You may quickly see there are far more steps involved for the user than you expected.
To gain real insight from a customer journey map, you need to imagine how the customer thinks and feels throughout the experience.
Where do they feel at ease? Where are they uncertain or a little nervous? What is required of them at each stage? Do they ever feel vulnerable or at risk? Are there any moments of true delight?
What are they saying about your product, service or brand to friends and family throughout the journey? Is this positive, negative or neutral feedback? What’s the sentiment?
Not only will adding all these layers in your customer journey map help you empathize with users, but it will certainly teach you a thing or two about your user relationships.
You don’t want to fall victim to any assumptions in your customer journey map.

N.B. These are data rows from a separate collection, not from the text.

-- ==== Sys2Proof/Syntax.lean ====
section
/-!
DEFINITION. The commands of the block: one constructor of `Instr` for each row of the table, 114 Halyard opcodes
(each carries the request packet's fields) and 131 events (each carries what the environment decides about it).
Every command carries `dt`, the ticks of 1 ns that have passed since the command before it (02 R34, R37).
-/
namespace Sys2Proof

/-- A compute lane (01 R19). -/
inductive Lane where
  | main
  | mizzen
deriving DecidableEq, Repr

/-- The other lane. -/
def Lane.other : Lane → Lane
  | .main => .mizzen
  | .mizzen => .main

/-- Its number in packets and records: 0 Main, 1 Mizzen. -/
def Lane.code : Lane → Nat
  | .main => 0
  | .mizzen => 1

/-- A path by which a Halyard packet reaches the interpreter (04 Table 04-6). -/
inductive Path where
  /-- A datagram to an Ethernet port, with its source address and UDP port (15 R417). -/
  | eth (port ip udp : Nat)
  | stay (port : Nat)
  | service
  | mailbox (task : Nat)
  | initial
  | firmware (lane : Lane)
deriving DecidableEq, Repr

/-- The fields of a request packet an opcode acts on (04 Table 04-1), and the path it came by. -/
structure Request where
  path     : Path
  target   : Nat
  sequence : Nat
  origin   : Nat
  boundary : Nat
  tag      : Nat
  payload  : Bytes
  /-- The one lane whose interpreter holds the packet, where the lanes' queues differ; none: both hold it. -/
  only     : Option Lane := none
deriving DecidableEq, Repr

/-- What the tests of one slot find: cores and engines of a lane that fail their self-test. -/
structure SlotFaults where
  coreFail   : List (Lane × Nat)
  engineFail : List Lane
deriving DecidableEq, Repr

/-- A task's access to memory (03 R71). -/
inductive Access where
  | read
  | write
  | execute
deriving DecidableEq, Repr

/-- An activation as an event names it: the task, and the core it runs on (03 R74). -/
structure TaskOn where
  task : Nat
  core : Nat
deriving DecidableEq, Repr

/-- A start of the loop at the head of a pipeline's queue (06 R179), with the stored bytes of the lane's SRAM that the engine
finds wrong as it reads for it (06 R187). -/
structure PipeStart where
  pipeline : Nat
  found    : List (Nat × BitVec 13)
deriving DecidableEq, Repr

/-- One access of a task to its lane's memory: a run of bytes read as data or as instructions, or a byte stored (03 R71). -/
inductive TaskAccess where
  | load (address size : Nat)
  | fetch (address size : Nat)
  | store (address : Nat) (value : Byte)
deriving DecidableEq, Repr

/-- What a task's own code has done when its activation finishes: the signals it writes, its outbound mailbox area and its
accesses to memory, in order. -/
structure TaskResult where
  writes   : List (Nat × Nat)
  mail     : Bytes
  accesses : List TaskAccess
deriving DecidableEq, Repr

/-- One measurement interval of a power channel (07 R207): mean current and voltage, die temperature at its end. -/
structure ChanSample where
  current     : Int
  voltage     : Int
  temperature : Int
deriving DecidableEq, Repr

/-- One 100 µs interval of the supply inputs (07 R193, R206): voltage and current of SUP0 to SUP3, in order. -/
structure SupplySample where
  volts    : List Nat
  currents : List Int
deriving DecidableEq, Repr

/-- An item that a shared block holds in its SRAM (16 Table 16-1): a lane's copy in a receiver's pair store, by the
receiver's key; a frame in a CAN port's queue; a record in the recorder's hold queue; the latest line in a camera port's
line buffers. -/
inductive SharedItem where
  | copy (key resource item seq : Nat) (lane : Lane)
  | txFrame (port index : Nat)
  | record (index : Nat)
  | line (port : Nat)
deriving DecidableEq, Repr

/-- What the once-a-second read of an SRAM finds (16 R433): the controller, and stored bytes that have gone wrong; and, of
the shared blocks' SRAM, what the blocks have found wrong as they read items of theirs (Table 16-6). -/
structure PatrolReads where
  ctrl  : Nat
  found : List (Nat × BitVec 13)
  items : List (Nat × BitVec 13 × SharedItem) := []
deriving DecidableEq, Repr

/-- One 100 µs interval of the sensing block (09 R244, R246, R254): the mean of each universal input in the unit of its
mode, its rising edges as grid times, and the voltage (mV) and current (µA) of each sensor supply. -/
structure UniSample where
  values   : List Int
  edges    : List (Nat × List Nat)
  supplies : List (Int × Int)
deriving DecidableEq, Repr

/-- The 1 µs samples of a loss-sensor hit, mV, from the first to the last at or above the threshold (09 R250). -/
structure HitData where
  samples : List Int
deriving DecidableEq, Repr

/-- A satellite observed at an epoch (13 Table 13-10, R358): the largest difference between two of its signals'
pseudoranges once the ionospheric term and the group delays are removed, and how far its pseudorange lies from the range
predicted from an aided ephemeris, mm. -/
structure SatObs where
  constellation : Nat
  sv            : Nat
  rangeDiff     : Nat
  aidError      : Nat
deriving DecidableEq, Repr

/-- A horizontal solution of one constellation alone, mm on a common plane (13 Table 13-10). -/
structure SoloFix where
  constellation : Nat
  east          : Int
  north         : Int
deriving DecidableEq, Repr

/-- A navigation message, decoded by the block or passed on as aiding (13 R357, R358); `tow` is `TRANSMIT_TOW`. -/
structure NavMessage where
  constellation : Nat
  sv            : Nat
  kind          : Nat
  tow           : Nat
  bits          : Bytes
deriving DecidableEq, Repr

/-- The almanac of a satellite (13 R356). -/
structure Almanac where
  constellation : Nat
  sv            : Nat
  data          : Bytes
deriving DecidableEq, Repr

/-- What the sky gives the GNSS block at one epoch: its observations, and the solutions its tracker forms of them.
Log 69: DESIGN CHOICE, safe. -/
structure EpochData where
  /-- Measurements of 32 bytes each (13 Table 13-8), one a channel; bit 4 of `FLAGS` says that the solution takes it. -/
  measurements : List Bytes
  sats         : List SatObs
  solos        : List SoloFix
  /-- A position solution is formed: PDOP × 10, dual frequency. -/
  fix          : Bool
  pdop         : Nat
  dual         : Bool
  lat          : Int
  lon          : Int
  height       : Int
  hAcc         : Nat
  vAcc         : Nat
  /-- A time solution is formed: Mast time minus satellite time, ns, and its bound. -/
  timeFix      : Bool
  offset       : Int
  timeBound    : Nat
  /-- The Doppler solution and its satellites: constellation and number. -/
  velSats      : List (Nat × Nat)
  velPdop      : Nat
  velE         : Int
  velN         : Int
  velU         : Int
  /-- The baseline: satellites with their ambiguities resolved, length, azimuth (10^-5 degree), bound, pitch. -/
  resolved     : List (Nat × Nat)
  baseline     : Nat
  azimuth      : Nat
  headAcc      : Nat
  pitch        : Int
  /-- Yaw rate of an epoch whose predecessor gave no heading (13 R362). -/
  yawRate      : Int
  /-- In-band power over the noise floor, 0.1 dB: three bands of A0, then of A1. -/
  powers       : List Int
  /-- Narrowband lines: band, kHz, level above the noise floor, 0.1 dB (13 R353). -/
  lines        : List (Nat × Nat × Int)
  messages     : List NavMessage
  almanacs     : List Almanac
deriving DecidableEq, Repr

/-- One line of a camera (10 R271, R274): what D0 to D15 carry at the rising and at the falling edges of the pixel clock
while line-valid, after its inversion, is asserted. -/
structure LineData where
  rising  : List Nat
  falling : List Nat
deriving DecidableEq, Repr

/-- How a transaction of a sensor control link ends (10 R286): 0 done, 1 no acknowledge, 2 stretched beyond 1 ms; the
bytes read; and how many bytes the port had sent where it did not end well, an unacknowledged one included. -/
structure LinkResult where
  outcome : Nat
  data    : Bytes
  sent    : Nat
deriving DecidableEq, Repr

/-- What the bus does to a CAN port beside a good frame (14 R389), as ISO 11898-1 counts it: a transmit error that adds 8
to TEC or, in its exceptions, nothing; a receive error that adds 1 or 8 to REC; or an arbitration that is lost. -/
inductive BusError where
  | transmit
  | transmitUncounted
  | receive
  | receiveEight
  | arbitrationLost
deriving DecidableEq, Repr

/-- A CAN frame on the bus (14 Table 14-6). -/
structure CanFrame where
  identifier : Nat
  dlc        : Nat
  ide        : Bool
  rtr        : Bool
  fdf        : Bool
  brs        : Bool
  esi        : Bool
  data       : Bytes
deriving DecidableEq, Repr

/-- A frame as a Stay port receives it: source address, EtherType and MAC payload (15 R397). -/
structure StayFrame where
  mac       : Nat
  etherType : Nat
  payload   : Bytes
deriving DecidableEq, Repr

/-- A time frame as a station takes it: `HOPS` of its header, and its body (15 Table 15-5). -/
structure TimeFrame where
  hops : Nat
  body : Bytes
deriving DecidableEq, Repr

/-- A control frame as a station takes it: `SOURCE` of its header, and its body (15 R411). -/
structure ControlFrame where
  source : Nat
  body   : Bytes
deriving DecidableEq, Repr

/-- What an Ethernet frame carries (15 R416 to R418); addresses are IPv4 words, and a gPTP turnaround is T3 - T2 in ns. -/
inductive EthBody where
  | arpRequest (target sender : Nat)
  | arpReply
  | echoRequest (dst src : Nat) (data : Bytes)
  | udp (dst dport src sport : Nat) (data : Bytes)
  | fragment
  | announce
  | pdelayRequest (sequence : Nat)
  | pdelayResponse (turnaround : Int)
  | other
deriving DecidableEq, Repr

/-- A frame as an Ethernet port receives it: its VLAN tag, if it has one, and what it carries. -/
structure EthFrame where
  vlan : Option Nat
  body : EthBody
deriving DecidableEq, Repr

/-- A measurement of the power-domain controller (18 R462, Table 18-10): ESUP in mV, its power in 0.1 W, and the
temperatures of the sensors of Table 18-10 in order, 0.1 °C. -/
structure PwrSample where
  mv       : Nat
  deciWatt : Nat
  temps    : List Int
deriving DecidableEq, Repr
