/-- Field tests of a knee table (R282, R306), in the order of the fields: X_k at most `code`, Y_k at most `top`. A pair out
of order is named by the first of its two fields (04 R115). `last` says that the last knee must lie at `code`. -/
def kneeTests (p : Bytes) (code top : Nat) (last : Bool) : List (Option Nat) :=
  let n := u8 p 0
  let x (k : Nat) : Nat := u32 p (4 + 8 * k)
  let y (k : Nat) : Nat := u32 p (8 + 8 * k)
  ((upto n).map fun k =>
    [need (decide (x k ≤ code) && (k != 0 || x 0 == 0)) (4 + 8 * k),
     need (if k + 1 = n then !last || x k == code else decide (x k < x (k + 1))) (4 + 8 * k), need (decide (y k ≤ top)) (8 + 8 * k),
     need (k + 1 == n || decide (y k ≤ y (k + 1))) (8 + 8 * k)]).flatten

/-- The knees of a linearisation fit the codes up to `code`: the first field that does not.
Log 82: DEDUCED, unsafe. -/
def kneesFit (p : Bytes) (code : Nat) : Option Nat := firstFail (kneeTests p code max24 true)

/-- The length test of a counted payload (R297), then its fields. -/
def countedThen (head countAt size : Nat) (r : Request) (l : List (Option Nat)) : Option Nat :=
  if r.payload.length < head then some 0x0010
  else if r.payload.length ≠ head + size * u8 r.payload countAt then some (0x20 + countAt)
  else firstFail l

def State.geomAt (s : State) (p g : Nat) : Bytes := s.payloadAt 0x0802 p g (s.camPort p).set.geom

/-- A crop fits a geometry (R321). -/
def cropFits (c geom : Bytes) : Bool :=
  stPlace c == 0 || (decide (stX c + stW c ≤ gWidth geom) && decide (stY c + stH c ≤ gHeight geom))

/-- Log 82: DEDUCED, unsafe. -/
def opCamSetPort : OpSpec :=
  { code := 0x0801
    role := fun _ => 2
    kind := .frame
    block := 3
    target := camTarget 0
    param := fun r =>
      let p := r.payload
      lengthThen 16 r
        [need ([8, 10, 12, 14, 16].contains (pDataWidth p)) 1, need (decide (1 ≤ pLatency p) && decide (pLatency p ≤ 3)) 2,
         need (decide (pRate p ≤ 2)) 3, need (decide (6000 ≤ pPclk p) && decide (pPclk p ≤ 150000)) 4,
         need (decide (1 ≤ u16 p 8) && decide (u16 p 8 ≤ 1000)) 8]
    check := fun s r z =>
      let lin := s.payloadAt 0x0803 r.target z.gridAt (s.camPort r.target).set.linear
      match kneesFit lin (2 ^ pDataWidth r.payload - 1) with
      | some _ => some (badParam 0x21)
      | none => none }

def opCamSetGeometry : OpSpec :=
  { code := 0x0802
    role := fun _ => 2
    kind := .frame
    block := 3
    target := camTarget 0
    param := fun r =>
      let p := r.payload
      lengthThen 16 r
        [need (gWidth p % 2 == 0 && decide (16 ≤ gWidth p) && decide (gWidth p ≤ 4096)) 0,
         need (decide (gSkipLeft p + gWidth p ≤ 5120)) 0,
         need (gHeight p % 2 == 0 && decide (2 ≤ gHeight p) && decide (gHeight p ≤ 3072)) 2,
         need (decide (1 ≤ gExposures p) && decide (gExposures p ≤ 3)) 4, need (decide (gSkipLeft p ≤ 1024)) 6]
    check := fun s r z =>
      if (upto 4).all (fun k => cropFits (s.streamAt r.target k z.gridAt) r.payload) then none else some (0x44, []) }

def opCamSetLinear : OpSpec :=
  { code := 0x0803
    role := fun _ => 1
    kind := .frame
    block := 3
    target := camTarget 0
    exceeds := countedExceeds 4 0 8
    param := fun r =>
      let n := u8 r.payload 0
      countedThen 4 0 8 r (need (n == 0 || (decide (2 ≤ n) && decide (n ≤ 16))) 0 :: kneeTests r.payload 65535 max24 false)
    check := fun s r z =>
      let port := s.payloadAt 0x0801 r.target z.gridAt (s.camPort r.target).set.port
      match kneesFit r.payload (2 ^ pDataWidth port - 1) with
      | some o => some (badParam o)
      | none => none }

/-- Field tests of the write entries of an exposure set. -/
def entryTests (p : Bytes) : List (Option Nat) :=
  ((upto (eWrites p)).map fun i =>
    let o := 0x20 + 8 * i
    let a := bitsOf (u8 p (o + 1)) 0 2
    [need (decide (8 ≤ u8 p o) && decide (u8 p o ≤ 0x77)) o,
     need ((a == 1 || a == 2) && decide (bitsOf (u8 p (o + 1)) 2 2 ≤ 2)) (o + 1)]).flatten

def opCamSetExposure : OpSpec :=
  { code := 0x0804
    kind := .frame
    block := 3
    target := camTarget 0
    exceeds := countedExceeds 32 2 8
    param := fun r =>
      let p := r.payload
      countedThen 32 2 8 r
        ([need (decide (eWrites p ≤ 32)) 2, need (decide (eBlack p ≤ max24)) 4, need (decide (256 ≤ u16 p 8)) 8,
          need (decide (256 ≤ u16 p 10)) 10, need (decide (eLo p 0 < max24) && decide (eLo p 0 < eHi p 0)) 12,
          need (decide (eHi p 0 ≤ max24)) 16, need (decide (eLo p 1 < max24) && decide (eLo p 1 < eHi p 1)) 20,
          need (decide (eHi p 1 ≤ max24)) 24] ++ entryTests p) }

def opCamSensorTransfer : OpSpec :=
  { code := 0x0805
    role := fun _ => 1
    block := 3
    target := camTarget 0
    exceeds := fun r => !xRead r.payload && countedExceeds 8 4 1 r
    param := fun r =>
      let p := r.payload
      if p.length < 8 then some 0x0010
      else if p.length ≠ 8 + (if xRead p then 0 else xCount p) then some 0x0024
      else firstFail [need (decide (8 ≤ u8 p 0) && decide (u8 p 0 ≤ 0x77)) 0, need (decide (xAddrBytes p ≤ 2)) 1,
        need (decide (1 ≤ xCount p) && decide (xCount p ≤ 64)) 4]
    check := fun s r _ => if 4 ≤ (s.camPort r.target).queue.length then some (0x42, []) else none
    run := fun s r => (s.updCam r.target fun c => { c with queue := c.queue ++ [r] }, none) }

/-- `STATE` of a port (Table 10-12). -/
def CamPort.stateCode (c : CamPort) : Nat :=
  if !pEnable c.set.port then 0 else if c.idle then 1 else if c.frame.isSome then 3 else 2

/-- Table 10-12.
Log 78: DEDUCED, unsafe. -/
def CamPort.status (c : CamPort) : Bytes :=
  putLE 1 c.stateCode ++ putLE 1 (packFlags [c.mismatch, c.job.isSome, c.waiting.isSome]) ++ putLE 2 c.gen ++
  putLE 4 c.last ++ putLE 4 c.measured ++ putLE 2 (eTag c.exposure) ++
  putLE 2 (match c.waiting with
    | some b => eTag b
    | none => 0) ++
  putLE 8 c.lastStamp ++ putLE 4 c.shortFrames ++ putLE 4 c.longFrames ++ putLE 4 c.discarded ++ putLE 4 c.stray ++
  putLE 2 c.clockFaults ++ putLE 2 c.dropped ++ putLE 2 c.failures ++ putLE 2 c.uncertain

def opCamGetStatus : OpSpec :=
  { code := 0x0806
    block := 3
    logs := false
    target := camTarget 0
    run := fun s r => (s, some (stOk, (s.camPort r.target).status)) }

def opCamClearCounters : OpSpec :=
  { code := 0x0807
    role := fun _ => 1
    block := 3
    target := camTarget 0
    run := fun s r =>
      (s.updCam r.target fun c =>
        { c with
          shortFrames := 0
          longFrames := 0
          discarded := 0
          stray := 0
          clockFaults := 0
          dropped := 0
          failures := 0
          uncertain := 0
          streams := (c.streams.take 4).map (fun x => { x with written := 0, drops := 0 }) ++ c.streams.drop 4 },
       some (stOk, [])) }

def opCamSetCfa : OpSpec :=
  { code := 0x0808
    role := fun _ => 2
    kind := .frame
    block := 3
    target := camTarget 0
    param := fun r => lengthThen 4 r [need (decide (u8 r.payload 0 ≤ 4)) 0] }

def opCamSetWb : OpSpec :=
  { code := 0x0809
    kind := .frame
    block := 3
    target := camTarget 0
    param := needLength 8 }

def opCamSetMatrix : OpSpec :=
  { code := 0x080A
    role := fun _ => 1
    kind := .frame
    block := 3
    target := camTarget 0
    param := fun r => lengthThen 32 r ((upto 3).map fun i =>
      need (decide ((s32 r.payload (0x14 + 4 * i)).natAbs ≤ max24)) (0x14 + 4 * i)) }

def opCamSetTone : OpSpec :=
  { code := 0x080B
    role := fun _ => 1
    kind := .frame
    block := 3
    target := camTarget 3
    exceeds := countedExceeds 4 0 8
    param := fun r =>
      let p := r.payload
      countedThen 4 0 8 r (need (decide (2 ≤ u8 p 0) && decide (u8 p 0 ≤ 64)) 0 :: kneeTests p max24 65535 true) }

/-- Field tests of a stream whose `PLACE` is not 0 (Table 11-12, R321).
Log 79: DEDUCED, unsafe. -/
def streamTests (p : Bytes) : List (Option Nat) :=
  [need (decide (1 ≤ stFormat p) && decide (stFormat p ≤ 7)) 1,
   need (stFormat p != 7 || (stScale p == 1 && stX p % 2 == 0 && stY p % 2 == 0)) 1,
   need (decide (stW p / stScale p * formatBytes (stFormat p) ≤ stPitch p)) 1,
   need (decide (1 ≤ stScale p) && decide (stScale p ≤ 16)) 2,
   need (decide (stPitch p * (stH p / stScale p) ≤ stStride p)) 2,
   need (decide (2 ≤ stRing p) && decide (stRing p ≤ 16)) 3, need (decide (stX p ≤ 4094)) 4, need (decide (stY p ≤ 3070)) 6,
   need (decide (1 ≤ stW p) && decide (stW p ≤ 4096)) 8, need (decide (1 ≤ stH p) && decide (stH p ≤ 3072)) 10,
   need (decide (1 ≤ stDiv p) && decide (stDiv p ≤ 255)) 12,
   need (stPitch p % 64 == 0 && decide (64 ≤ stPitch p) && decide (stPitch p ≤ 24576)) 0x10,
   need (stStride p % 4096 == 0 && decide (4096 ≤ stStride p) && decide (stStride p ≤ 0x80000000)) 0x14,
   need (stLane p % 4096 == 0) 0x18, need (stFusion p % 4096 == 0) 0x20]

/-- A ring of the camera block may lie where it does (R319).
Log 79: DEDUCED, unsafe. -/
def State.ringFits (s : State) (reg : Region) (g : Nat) (skip : Nat × Nat) : Bool :=
  reg.2 == 0 || regionsFit [reg] (s.imageAt g) (s.regionsBelow 1 g ++ s.camRings g skip)

def opCamSetStream : OpSpec :=
  { code := 0x080C
    role := fun _ => 2
    kind := .frame
    block := 3
    target := camTarget 3
    param := fun r =>
      let p := r.payload
      lengthThen 48 r (need (decide (stPlace p ≤ 3)) 0 :: (if stPlace p = 0 then [] else streamTests p))
    check := fun s r z =>
      let p := r.payload
      let port := r.target % 256
      let fit := s.ringFits (streamRegion p) z.gridAt (port, r.target / 256) &&
        (!bitOf (stPlace p) 1 ||
          fusionRingFits (stFusion p, stRing p * stStride p) (s.fusionRings z.gridAt (4 * port + r.target / 256)))
      let stream (a b : Nat) : Bytes := if a = port ∧ b = r.target / 256 then p else s.streamAt a b z.gridAt
      let mine (c : Bytes) : Bool := fKind c == 1 && fPort c == port && fStream c == r.target / 256
      let match_ := s.roundsFit z.gridAt mine (fun n => s.sourceAt n z.gridAt) stream
      if stPlace p = 0 then (if match_ then none else some (0x44, []))
      else if !cropFits p (s.geomAt port z.gridAt) || stW p % stScale p != 0 || stH p % stScale p != 0 then some (0x44, [])
      else if !fit then some (0x43, [])
      else if match_ then none
      else some (0x44, []) }

def opCamSetStats : OpSpec :=
  { code := 0x080D
    role := fun _ => 2
    kind := .frame
    block := 3
    target := camTarget 0
    param := fun r =>
      let p := r.payload
      lengthThen 16 r
        [need (decide (2 ≤ saRing p) && decide (saRing p ≤ 16)) 1, need (decide (saLevel p ≤ max24)) 4,
         need (saBase p % 4096 == 0) 8]
    check := fun s r z => if s.ringFits (statsRegion r.payload) z.gridAt (r.target, 4) then none else some (0x43, []) }

/-- Table 11-14. -/
def CamPort.streamStatus (c : CamPort) (k : Nat) : Bytes :=
  let x := c.streams.getD k {}
  let place := if k = 4 then b2n (saEnable c.set.stats) else stPlace (c.set.streams.getD k [])
  putLE 1 place ++ putLE 1 x.entry ++ putLE 2 x.gen ++ putLE 4 x.frame ++ putLE 4 x.written ++
  putLE 4 (if k = 4 then 0 else x.drops)

def opCamGetStreamStatus : OpSpec :=
  { code := 0x080E
    block := 3
    logs := false
    target := camTarget 4
    run := fun s r => (s, some (stOk, (s.camPort (r.target % 256)).streamStatus (r.target / 256))) }

/-! ### Meanings -/

def execLineEnd (dt : Nat) (port : Nat) (line : LineData) (s : State) : Host.Outcome State Fault Refusal :=
  runCmd dt s (lineEnd port line)
def execFrameValidFall (dt : Nat) (port : Nat) (s : State) : Host.Outcome State Fault Refusal :=
  runCmd dt s (frameValidFall port)
def execFrameTimeout (dt : Nat) (port : Nat) (s : State) : Host.Outcome State Fault Refusal :=
  runCmd dt s (frameTimeout port)
def execCameraClockLost (dt : Nat) (port : Nat) (s : State) : Host.Outcome State Fault Refusal :=
  runCmd dt s (cameraClockLost port)
def execPclkMeasure (dt : Nat) (port edges : Nat) (s : State) : Host.Outcome State Fault Refusal :=
  runCmd dt s (pclkMeasure port edges)
def execCameraWriteSlot (dt : Nat) (port : Nat) (s : State) : Host.Outcome State Fault Refusal :=
  runCmd dt s (cameraWriteSlot port)

end Sys2Proof.Machine
end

So, wherever possible, try to validate your work by speaking to real users of your product, service or brand.
This may be through formal face-to-face interviews, or through social media polls, post-purchase surveys, etc.
As technologies develop and customer needs change, so too will your customer journey map.
In fact, your customer journey map should exist as a living, breathing document. One which can help you in your long-term product strategy.
Don’t think that just because you’ve ‘finished’ the task, that you’ve learned all you can.
If given enough importance, a customer journey map can add on-going value to your product, service or brand’s development — bringing you closer to consumers today and into the future.